• _Activity_:
If a line in the data has the string "mine", please show it.

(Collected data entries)
*-*-*
-- ==== Sys2Proof/Machine/Own.lean ====
section
/-! DEFINITION. Objects, owners, leases and the claim arbiter (R25 to R28, 01_system.md; R72 to R77, R596, 03_commands.md). -/

namespace Sys2Proof.Machine

/-- The station record of an address (R468). -/
def stationCfg (s : State) (addr : Nat) : Option TwStation := (tw s).stations.find? (fun x => x.addr == addr)

/-- A station's run-time state. -/
def getStn (s : State) (addr : Nat) : Station := s.mill.stn.getD addr {}

/-- A station changed. -/
def modStn (addr : Nat) (f : Station → Station) (s : State) : State :=
  { s with mill := { s.mill with stn := modAt f addr s.mill.stn } }

/-- A device channel's object number (R72). -/
def isChannel (obj : Nat) : Bool := decide (obj < 56)

/-- A station object's number (R87). -/
def isStationObj (obj : Nat) : Bool := decide (0x101 ≤ obj) && decide (obj ≤ 0x1FF)

/-- An object number that the OUT commands take and Twill assigns (R87, R88). -/
def objectAssigned (s : State) (obj : Nat) : Bool :=
  isChannel obj || (isStationObj obj && (stationCfg s (obj - 0x100)).isSome)

/-- The ownership of an object. -/
def getOwn (s : State) (obj : Nat) : Own :=
  if isChannel obj then (getChan s obj).own else if isStationObj obj then (getStn s (obj - 0x100)).own else {}

/-- The ownership of an object changed. -/
def modOwn (obj : Nat) (f : Own → Own) (s : State) : State :=
  if isChannel obj then modChan obj (fun c => { c with own := f c.own }) s
  else if isStationObj obj then modStn (obj - 0x100) (fun x => { x with own := f x.own }) s
  else s

/-- The claim lease in µs (R27, R462). -/
def leaseUs (s : State) : Nat := (tw s).transports.lease10ms * 10000

/-- An object's owner is the requester. -/
def owns (s : State) (o : Owner) (obj : Nat) : Bool := (getOwn s obj).owner == o

/-- A lease renewed by its owner (R76); the default owner and extension code hold none. -/
def renewLease (o : Owner) (obj : Nat) (s : State) : State :=
  if o != .dflt && o != .ext && owns s o obj then modOwn obj (fun x => { x with leaseAt := some (s.now + leaseUs s) }) s else s

/-- The objects a requester holds. -/
def heldBy (s : State) (o : Owner) : List Nat :=
  ((List.range 56) ++ (List.range' 0x101 255)).filter (fun obj => o != .dflt && owns s o obj)

/-- An object goes back to its default owner, whose request the output takes (R27). -/
def releaseObject (obj : Nat) (s : State) : State :=
  if isChannel obj then applyDrives (modChan obj releaseChan s)
  else if isStationObj obj then modStn (obj - 0x100) (releaseStn s.mill.parking) s
  else s

/-- An object taken by a claim (R74, R76): the request in force stays, the lease starts, the claim is bound to its session. -/
def grant (o : Owner) (prio obj : Nat) (sess : Option (Transport × Nat)) (s : State) : State :=
  modOwn obj (fun _ => { owner := o, prio := prio, leaseAt := if o == .ext then none else some (s.now + leaseUs s), sess := if o == .ext then none else sess }) s

/-- The rank of a requester at equal priority: service session, ETH, CAN, SPI, extension code (R26). -/
def ownerRank : Owner → Nat
  | .service => 5 | .eth => 4 | .can => 3 | .spi => 2 | .ext => 1 | .dflt => 0

/-- One claim of a requester on an object: the highest priority among its claims, bound to the newest (R74, R76). -/
structure Joint where
  owner : Owner := .dflt
  prio : Nat := 0
  sess : Option (Transport × Nat) := none
  deriving DecidableEq, Repr

/-- The claims on one object taken together by requester (R74). -/
def joints : List Claim → List Joint → List Joint
  | [], acc => acc
  | c :: r, acc =>
    if acc.any (fun j => j.owner == c.owner) then
      joints r (acc.map (fun j => if j.owner == c.owner then { j with prio := max j.prio c.prio, sess := c.sess } else j))
    else joints r (acc ++ [{ owner := c.owner, prio := c.prio, sess := c.sess }])

/-- The first of competing claims: priority, then requester (R26, R74). -/
def bestJoint (l : List Joint) : Option Joint :=
  l.foldl (fun acc j => match acc with
    | none => some j
    | some b => if decide (b.prio < j.prio) || (b.prio == j.prio && decide (ownerRank b.owner < ownerRank j.owner)) then some j else acc) none

/-- A channel's request written by its owner (R85, R106): frequency 0 keeps the present one. -/
def outRequest (o m duty freq : Nat) (s : State) : State :=
  applyDrives (modChan o (fun c => { c with req := { mode := m, duty := if m == 2 then duty else if m == 1 then 10000 else 0, freq := if freq == 0 then c.req.freq else freq } }) s)

/-- DIAG.REQ service 0x2F answered once its claim is decided (R102): the adjustment and its positive response, or NRC 0x22. -/
def answerDiag (o v : Nat) (r : Req) (status : Nat) (s : State) : State :=
  if status == 0x00 then completeReq r 0x00 ([0x6F] ++ be 2 (0xFD00 + o) ++ [3, b8 v]) (outRequest o v 0 0 s)
  else completeReq r 0x00 [0x7F, 0x2F, 0x22] s

/-- A claim's answer: to its request, or to the thread that waits. -/
def answerClaim (c : Claim) (status : Nat) (owner : Owner) (prio : Nat) (s : State) : State :=
  match c.req, c.diag with
  | some r, some v => answerDiag c.object v r status s
  | some r, none => completeReq r status [b8 (ownerCode owner), b8 prio] s
  | none, _ => threadReturn c.thread status [ownerCode owner, prio] s

/-- A claim answered with a status alone. -/
def refuseClaim (c : Claim) (status : Nat) (s : State) : State :=
  match c.req, c.diag with
  | some r, some v => answerDiag c.object v r status s
  | some r, none => completeReq r status [] s
  | none, _ => threadReturn c.thread status [] s

/-- The claims on one object decided at the end of a step (R74, R75). -/
def decideObject (obj : Nat) (cs : List Claim) (s : State) : State :=
  let js := joints cs []
  let before := getOwn s obj
  let mine := js.find? (fun j => j.owner == before.owner)
  let s1 := match mine with
    | some j => modOwn obj (fun x => { x with prio := j.prio, sess := if j.owner == .ext then none else j.sess }) s
    | none => s
  let held := getOwn s1 obj
  let win := match bestJoint (js.filter (fun j => j.owner != before.owner)) with
    | some j => if held.prio < j.prio then some j else none
    | none => none
  let s2 := match win with
    | some j => grant j.owner j.prio obj j.sess s1
    | none => s1
  let after := getOwn s2 obj
  cs.foldl (fun acc c =>
    if c.owner == before.owner then answerClaim c 0x00 before.owner before.prio acc
    else if (win.map (fun j => j.owner)) == some c.owner then answerClaim c 0x00 held.owner held.prio acc
    else answerClaim c 0x0F after.owner after.prio acc) s2

/-- The distinct objects of a claim list, in the order they came. -/
def claimObjects (cs : List Claim) : List Nat :=
  cs.foldl (fun acc c => if acc.contains c.object then acc else acc ++ [c.object]) []

/-- The end of an arbitration step (R74): every waiting claim decided. -/
def arbitrate (s : State) : State :=
  let cs := s.outs.claims
  (claimObjects cs).foldl (fun acc o => decideObject o (cs.filter (fun c => c.object == o)) acc)
    { s with outs := { s.outs with claims := [] } }

/-- Entry to PARKED or TRANSPORT (R28, R74): waiting claims are answered ST_STATE and every claim is released. -/
def releaseAllClaims (s : State) : State :=
  let cs := s.outs.claims
  releaseWhere (fun _ => true) (cs.foldl (fun acc c => refuseClaim c 0x0E acc) { s with outs := { s.outs with claims := [] } })

/-- Every object of a list released, with its count saturating at 255 (R596). -/
def releaseList (l : List Nat) (s : State) : State := l.foldl (fun acc o => releaseObject o acc) s

end Sys2Proof.Machine
end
*-*-*
• _Reply_:
  let mine := js.find? (fun j => j.owner == before.owner)
  let s1 := match mine with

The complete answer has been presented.